Federal Reserve Minutes advance half-point rate hikes in June and July

Federal Reserve Minutes advance half-point rate hikes in June and July

“All participants agreed that the US economy was very strong, the labor market was extremely tight and inflation was very high,” according to the minutes, with “upside” risks of even faster inflation given current problems. of global supply, the war in Ukraine, and the ongoing coronavirus lockdowns in China.

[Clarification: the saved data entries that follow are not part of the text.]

-- ==== Sys2Proof/Machine/Clock.lean ====
section
/-!
DEFINITION. Clocks and frequency synthesis (chapter 15): REFCLK and the system PLL, the SYN and its outputs, SYNC, holdover, Rise
profiles, and the consumers of the time comparators (R442).
-/
namespace Sys2Proof.Machine
namespace State

def setClk (s : State) (f : Clk → Clk) : State := { s with clk := f s.clk }
def clkEvt (s : State) (i : Nat) : State := s.setEvt Reg.CLK_EVT i 43

def synHold (s : State) : Bool := s.flag Reg.CLK_STAT 2
def synWord (s : State) : Nat := s.getN Reg.CLK_SYN_WORD
def riseRun (s : State) (p : Nat) : Bool := s.flag (Reg.CLK_RISEP_STAT p) 0
def riseRef (s : State) (p : Nat) : Bool := s.flag (Reg.CLK_RISEP_CFG p) 0
def refk (s : State) (p : Nat) : Nat := s.fld (Reg.CLK_RISEP_CFG p) 7 4
def riseOf (s : State) (p : Nat) : Rise := s.clk.rise.getD p {}
def setRise (s : State) (p : Nat) (f : Rise → Rise) : State := s.setClk fun c => { c with rise := modNth f p c.rise }
def seg (s : State) (p k : Nat) : Nat × Word := s.clk.segs.getD (16 * p + k) (0, 0)

/-- Output frequency 25 MHz × WORD / 2^24 / DIV (R410, R423). -/
def outFreq (s : State) (n : Nat) : Nat :=
  Fl.to32 (Fl.quot (Fl.mul (Fl.ofNat 25000000) (Fl.ofDyadic s.synWord (-24))) (Fl.ofNat (s.fld (Reg.CLK_OUTN_CFG n) 16 0)))

def freqShow (s : State) : State := (List.range 8).foldl (fun s n => s.putN (Reg.CLK_OUTN_FREQ n) (s.outFreq n)) s

def setWord (s : State) (w : Nat) : State := if s.synWord = w then s else (s.putN Reg.CLK_SYN_WORD w).freqShow

/-- A SYN profile runs (R411). -/
def synProfile (s : State) : Bool := [0, 1, 2, 3].any fun p => s.riseRun p && !s.riseRef p

/-! ## The output dividers (R410, R412-R415) -/

/-- Phase units of the VCO in 250 ps: WORD with the servo's correction, which holdover freezes and to which it adds an error (R410, R416). -/
def vcoRate (s : State) : Nat :=
  let add : Int := if s.synHold then s.clk.heldAdd else if s.flag Reg.CLK_STAT 4 then s.addend else 0
  ((s.synWord : Int) * (2 ^ 33 + add) + s.clk.heldErr).toNat

/-- The VCO runs (R422, CLK_SYN_CFG.EN). -/
def vcoRuns (s : State) : Bool := s.flag Reg.CLK_SYN_CFG 0

def outDiv (s : State) (n : Nat) : OutDiv := s.clk.outs.getD n {}

/-- One VCO period, the period of output n, and its high phase of ⌈DIV / 2⌉ VCO periods, in phase units (R412). -/
def vcoPeriod : Nat := 160 * 2 ^ 57
def outPeriodOf (s : State) (n : Nat) : Nat := vcoPeriod * s.fld (Reg.CLK_OUTN_CFG n) 16 0
def outHigh (s : State) (n : Nat) : Nat := vcoPeriod * ((s.fld (Reg.CLK_OUTN_CFG n) 16 0 + 1) / 2)

/-- The phase of divider n at unit time t of this tick. -/
def outPhase (s : State) (n t : Nat) : Int :=
  let o := s.outDiv n
  o.phase + ((t - max o.start (32 * s.tickNo)) * s.vcoRate : Nat)

/-- A multiple of d that is not below 0 lies in [a, b). -/
def multipleIn (d : Nat) (a b : Int) : Bool := decide (0 < d) && decide (0 < b) && decide ((((a.toNat + d - 1) / d * d : Nat) : Int) < b)

/-- Divider n has a rising edge in the units from t up to t1, both of this tick (R412, R414). -/
def outRises (s : State) (n t t1 : Nat) : Bool :=
  s.vcoRuns && decide ((s.outDiv n).start < t1) && multipleIn (s.outPeriodOf n) (s.outPhase n t) (s.outPhase n t1)

/-- The pin and the copy for PWM G1 rise at unit time t: the output is requested, and the gate is on or goes on with this edge (R413). -/
def outEdge (s : State) (n t : Nat) : Bool := s.flag Reg.CLK_OUT_EN n && s.outRises n t (t + 1)

/-- Divider n is high through the whole tick. -/
def outStaysHigh (s : State) (n : Nat) : Bool :=
  let a := s.outPhase n (32 * s.tickNo)
  let r := a % (s.outPeriodOf n : Int)
  s.vcoRuns && decide ((s.outDiv n).start ≤ 32 * s.tickNo) && decide (0 ≤ a)
    && decide (r + (32 * s.vcoRate : Nat) < (s.outHigh n : Int))

/-- The gate of output n at the end of the tick: on from a rising edge while it is requested, off with the end of the high phase (R413). -/
def outGate (s : State) (n : Nat) : Bool :=
  let on := s.flag (Reg.CLK_OUTN_STAT n) 0
  if !s.vcoRuns then false
  else if s.flag Reg.CLK_OUT_EN n then on || s.outRises n (32 * s.tickNo) (32 * (s.tickNo + 1))
  else on && s.outStaysHigh n

/-- One tick of the dividers and their gates. -/
def outTick (s : State) : State :=
  let s := (List.range 8).foldl (fun s n =>
    let g := s.outGate n
    if s.flag (Reg.CLK_OUTN_STAT n) 0 = g then s else s.setFlag (Reg.CLK_OUTN_STAT n) 0 g) s
  if !s.vcoRuns then s
  else
    let t1 := 32 * (s.tickNo + 1)
    let next := fun (n : Nat) =>
      let p := s.outPhase n t1
      ({ start := (s.outDiv n).start, phase := if 0 ≤ p ∧ 0 < s.outPeriodOf n then p % (s.outPeriodOf n : Int) else p } : OutDiv)
    s.setClk fun c => { c with outs := (List.range 8).map next }

/-- The main die's newest temperature in 1/16 °C (R331). -/
def mainDie (s : State) : Option Int := (s.hk.temps.find? (·.1 == 8)).map (·.2)

/-- How far the held VCO may be off, in ppb: 0.1 ppm, 0.2 ppm a second of holdover and 3 ppm a degree of change of the main die's temperature,
at most 200 ppm (R416). The temperature is the newest result of sensor 8; without one only the 200 ppm bind (log entry 13). -/
def heldLimit (s : State) : Nat :=
  match s.clk.holdTemp, s.mainDie with
  | some a, some b => min 200000 (100 + 200 * (s.tickNo + 1 - s.clk.holdFrom) / 125000000 + 3000 * (b - a).natAbs / 16)
  | _, _ => 200000

/-- The held VCO's error in the next tick: a free value within the limit (R416; log entry 13). -/
def heldDrift (s : State) : State :=
  if !s.synHold then (if s.clk.heldErr = 0 then s else s.setClk fun c => { c with heldErr := 0 })
  else
    let f := s.free
    let lim : Int := ((s.synWord * 2 ^ 33 * s.heldLimit / 1000000000 : Nat) : Int)
    f.2.setClk fun c => { c with heldErr := (f.1.toNat : Int) * (2 * lim + 1) / 2 ^ 32 - lim }

/-- The VCO starts: the phase of each divider is a free value until a SYNC event (log entry 13). -/
def vcoStart (s : State) : State :=
  (List.range 8).foldl (fun s n =>
    let f := s.free
    f.2.setClk fun c => { c with outs := modNth (fun _ => { start := 0, phase := ((f.1.toNat * s.outPeriodOf n / 2 ^ 32 : Nat) : Int) }) n c.outs }) s

/-- CLK_SYN_BASE is written: WORD slews to it (R411). -/
def baseWritten (s : State) : State := s.setClk fun c => { c with slewing := true, slewRem := 0 }

/-- One tick of a slew to b: at most 20 MHz/ms, which is 2^30 / 10^7 of a WORD step in 8 ns (R417). -/
def slewTick (s : State) (b : Nat) : State :=
  let w := s.synWord
  if w = b then s.setClk fun c => { c with slewing := false, slewRem := 0 }
  else
    let acc := s.clk.slewRem + 2 ^ 30
    let d := acc / 10000000
    let s := s.setClk fun c => { c with slewRem := acc % 10000000 }
    if w < b then s.setWord (min b (w + d)) else s.setWord (max b (w - d))

/-! ## SYNC (R414, R415) -/

/-- A SYNC event at unit time t: each divider of the mask is low until t + 40 ns + DLY × T_VCO. -/
def syncEvent (s : State) (t : Nat) : State :=
  let close := match s.clk.syncAt with
    | some y => decide (t < y + 4000)
    | none => false
  if s.flag Reg.CLK_SYNC_CFG 3 && !s.flag Reg.CLK_SYNC_STAT 1 then s
  else if close then s.incFld Reg.CLK_CNT_SYNC 31 16
  else
    let at2 := s.stamp (t - 32 * s.tickNo)
    let s := s.setClk fun c => { c with syncAt := some t }
    let s := (s.setFlag Reg.CLK_SYNC_STAT 1 false).setFlag Reg.CLK_SYNC_STAT 0 true
    let s := ((s.putN Reg.CLK_SYNC_NS at2.2.1).putN Reg.CLK_SYNC_SEC (at2.1 % 2 ^ 32)).incFld Reg.CLK_CNT_SYNC 15 0
    (List.range 8).foldl (fun s n =>
      let hit := s.flag Reg.CLK_SYNC_CFG (16 + n)
      let s := s.setFlag (Reg.CLK_OUTN_STAT n) 1 hit
      if hit then
        let d := s.fld (Reg.CLK_OUTN_DLY n) 7 0
        s.setClk fun c => { c with outs := modNth (fun _ => { start := t + 160, phase := -((vcoPeriod * d : Nat) : Int) }) n c.outs }
      else s) s

/-- An edge of the SYNC pin u units into the tick. -/
def syncPin (s : State) (rising : Bool) (u : Nat) : State :=
  let s := s.evt 0x075
  if s.fld Reg.CLK_SYNC_CFG 1 0 = 0 ∧ s.flag Reg.CLK_SYNC_CFG 2 = !rising then s.syncEvent (32 * s.tickNo + u) else s

/-- A write of CLK_SYNC_SW.SYNC acts whatever SRC holds. -/
def syncSw (s : State) : State := s.syncEvent (32 * s.tickNo)

def syncArm (s : State) : State := s.setFlag Reg.CLK_SYNC_STAT 1 true

/-! ## Rise profiles (R418-R420) -/

/-- Number of segments: the first with DUR = 0 ends the list. -/
def segCount (s : State) (p : Nat) : Nat := ((List.range 16).takeWhile fun k => (s.seg p k).1 != 0).length

/-- CLK_RISEp_TOTAL follows the list. -/
def totalShow (s : State) (p : Nat) : State :=
  s.putN (Reg.CLK_RISEP_TOTAL p) (((List.range (s.segCount p)).map fun k => (s.seg p k).1).foldl (· + ·) 0)

/-- The segment registers show the segment that CLK_SEG_ADDR names (R422). -/
def segShow (s : State) : State :=
  let a := s.fld Reg.CLK_SEG_ADDR 5 0
  let x := s.clk.segs.getD a (0, 0)
  (s.putN Reg.CLK_SEG_DUR x.1).put Reg.CLK_SEG_END x.2

/-- A write of CLK_SEG_DUR or CLK_SEG_END reaches the segment. -/
def segStore (s : State) : State :=
  let a := s.fld Reg.CLK_SEG_ADDR 5 0
  let x := (s.fld Reg.CLK_SEG_DUR 23 0, s.get Reg.CLK_SEG_END)
  (s.setClk fun c => { c with segs := modNth (fun _ => x) a c.segs }).totalShow (a / 16)

/-- A SYN segment from w0 to w1 in d µs is allowed: its END is a WORD, and its slope at most 20 MHz/ms (R410, R419). -/
def synSegOk (w0 w1 d : Nat) : Bool :=
  decide (0xC8000000 ≤ w1) && decide (w1 ≤ 0xF0000000) && decide ((if w0 ≤ w1 then w1 - w0 else w0 - w1) * 1250 ≤ 2 ^ 24 * d)

/-- Every segment of a SYN list is allowed, from WORD w0; of a loop, also the way back. -/
def synListOk (segs : List (Nat × Word)) (w0 : Nat) (loop : Bool) : Bool :=
  let ends := segs.map fun x => x.2.toNat
  let ok := ((w0 :: ends).zip segs).all fun x => synSegOk x.1 x.2.2.toNat x.2.1
  let back := match segs.head?, ends.getLast? with
    | some f, some l => synSegOk l f.2.toNat f.1
    | _, _ => true
  ok && (!loop || back)

/-- CLK_RISE_STAT shows RUN and PAUSED of every profile. -/
def riseShow (s : State) : State :=
  (List.range 4).foldl (fun s p =>
    (s.setFlag Reg.CLK_RISE_STAT p (s.riseRun p)).setFlag Reg.CLK_RISE_STAT (4 + p) (s.flag (Reg.CLK_RISEP_STAT p) 1)) s

/-- Time in a segment or since the start, in 2^-32 ns; frozen in a pause. -/
def riseClock (s : State) (p extra : Nat) : Nat := match (s.riseOf p).pausedAt with
  | some t => t
  | none => s.clk.mono + extra

/-- A profile starts u units into the tick, or the start is refused (R419, R420). -/
def riseStart (s : State) (p u : Nat) : State :=
  let n := s.segCount p
  let segs := (List.range n).map (s.seg p)
  let isRef := s.riseRef p
  let w := s.synWord
  if n = 0 then s.clkEvt 3
  else if !isRef && !synListOk segs w (s.flag (Reg.CLK_RISEP_CFG p) 9) then s.clkEvt 4
  else if [0, 1, 2, 3].any fun q => q != p && s.riseRun q && (if isRef then s.riseRef q && s.refk q == s.refk p else !s.riseRef q) then s.clkEvt 5
  else
    let at2 := s.stamp u
    let t := s.clk.mono + u * 2 ^ 30
    let v := if isRef then s.get (Reg.CLK_RISEP_V0 p) else BitVec.ofNat 32 w
    let paused := s.synHold
    let s := s.setRise p fun _ => { t0 := t, tSeg := t, pausedAt := if paused then some t else none, start := v }
    let s := (s.putN (Reg.CLK_RISEP_STAT p) (1 + 2 * b2n paused)).put (Reg.CLK_RISEP_VAL p) v
    let s := ((s.putN (Reg.CLK_RISEP_TS_NS p) at2.2.1).putN (Reg.CLK_RISEP_TS_SEC p) (at2.1 % 2 ^ 32)).putN (Reg.CLK_RISEP_HOLDT p) 0
    let s := if isRef then s else s.setClk fun c => { c with slewing := false, slewRem := 0 }
    ((s.putN (Reg.CLK_RISEP_ELAPSED p) 0).totalShow p).riseShow

/-- A profile stops: WORD stands, R takes KNE_REF again at the next boundary (R420). -/
def riseStop (s : State) (p : Nat) : State :=
  if s.riseRun p then ((s.setFld (Reg.CLK_RISEP_STAT p) 1 0 0).setRise p fun r => { r with pausedAt := none }).riseShow else s

/-- Entry into SAFE or STANDBY (R420). -/
def riseSafe (s : State) : State :=
  [0, 1, 2, 3].foldl (fun s p => if s.riseRef p || s.flag (Reg.CLK_RISEP_CFG p) 10 then s.riseStop p else s) s

/-- Current segment; the profile has ended and holds its last END. -/
def riseSeg (s : State) (p : Nat) : Nat := s.fld (Reg.CLK_RISEP_STAT p) 7 4
def riseEnded (s : State) (p : Nat) : Bool := s.flag (Reg.CLK_RISEP_STAT p) 2

/-- Time elapsed in the running segment u units into the tick, in 2^-32 ns, at most DUR. -/
def riseTau (s : State) (p u : Nat) : Nat :=
  min (s.riseClock p (u * 2 ^ 30) - (s.riseOf p).tSeg) ((s.seg p (s.riseSeg p)).1 * 1000 * 2 ^ 32)

/-- WORD of a running SYN profile: start + round((END − start) × τ / DUR), ties to even (R418). -/
def riseWord (s : State) (p : Nat) : Nat :=
  let x := s.seg p (s.riseSeg p)
  let a : Int := ((s.riseOf p).start.toNat : Int)
  let d : Int := (x.2.toNat : Int) - a
  if s.riseEnded p then x.2.toNat
  else (a + Fl.nearest (Fl.quot (Fl.mul (Fl.ofInt d) (Fl.ofNat (s.riseTau p 0))) (Fl.ofNat (x.1 * 1000 * 2 ^ 32)))).toNat

/-- Value of a running REF profile u units into the tick: the extended format, rounded once (R418). -/
def riseValue (s : State) (p u : Nat) : Word :=
  let x := s.seg p (s.riseSeg p)
  if s.riseEnded p then x.2
  else
    let a := Fl.of32 (s.riseOf p).start.toNat
    let d := Fl.roundExt (Fl.sub (Fl.of32 x.2.toNat) a)
    let q := Fl.divExt (Fl.mul d (Fl.ofNat (s.riseTau p u))) (Fl.ofNat (x.1 * 1000 * 2 ^ 32))
    BitVec.ofNat 32 (Fl.to32 (Fl.roundExt (Fl.add a q)))

/-- DUR of the running segment has elapsed by the end of the tick (R418). -/
def riseDue (s : State) (p : Nat) : Bool :=
  s.riseRun p && !s.riseEnded p && (s.riseOf p).pausedAt.isNone
    && decide ((s.seg p (s.riseSeg p)).1 * 1000 * 2 ^ 32 ≤ s.clk.mono + (s.advance 4).1 * 2 ^ 32 - (s.riseOf p).tSeg)

/-- A segment ends: the next one starts, the list loops, or the last END is held (R418). -/
def riseSegEnd (s : State) (p : Nat) : State :=
  let k := s.riseSeg p
  let x := s.seg p k
  let t := (s.riseOf p).tSeg + x.1 * 1000 * 2 ^ 32
  let s := if s.riseRef p then s else s.setWord x.2.toNat
  if k + 1 < s.segCount p then (s.setFld (Reg.CLK_RISEP_STAT p) 7 4 (k + 1)).setRise p fun r => { r with tSeg := t, start := x.2 }
  else
    let s := s.inc (Reg.CLK_RISEP_CNT p)
    if s.flag (Reg.CLK_RISEP_CFG p) 9 then
      let v := if s.riseRef p then s.get (Reg.CLK_RISEP_V0 p) else x.2
      (s.setFld (Reg.CLK_RISEP_STAT p) 7 4 0).setRise p fun r => { r with tSeg := t, start := v }
    else (s.setFlag (Reg.CLK_RISEP_STAT p) 2 true).put (Reg.CLK_RISEP_VAL p) x.2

In that context, “participants agreed that the (Federal Open Market) Committee should quickly move the monetary policy stance toward a neutral stance. (…) They also pointed out that a restrictive policy stance may become appropriate”.

“Many participants” judged that raising rates now “would leave the Committee in a good position to assess the effects of monetary policy tightening later in the year”.

The minutes show the Fed fully focused on the goal of steering the economy toward lower inflation without causing a recession or pushing a substantially higher unemployment rate, a task that “several participants” at this month’s meeting said they would be a challenge in today’s environment.

“Several” Fed officials said the data had begun to indicate that inflation “might stop getting worse.” But even they agreed that it was “too early to be confident that inflation had peaked.”

These definitions of the entity chaired by Jerome Powell cast a cloak of doubt on the future of economic activity not only in the United States but throughout the globe. On horseback from this perspective is that many institutions are already warning about a scenario of stagflation, that is, of stagnation in world growth simultaneously with high inflation, which in several central countries is at maximum levels in several decades.

After the minutes of the US central bank were released, the dollar rebounded internationally. Yesterday, the dollar index, which compares the US currency with a basket of similar currencies, rose 0.285% to 102.04.

In parallel, despite the message, the New York Stock Exchange closed with rises in its main indices. “The uniformity of opinion is a good thing,” said Ross Mayfield, an investment strategies analyst at Baird. “By the time (the Fed) gets to September, they will have plenty of economic data to make their move from there, so they continue to keep their options open.”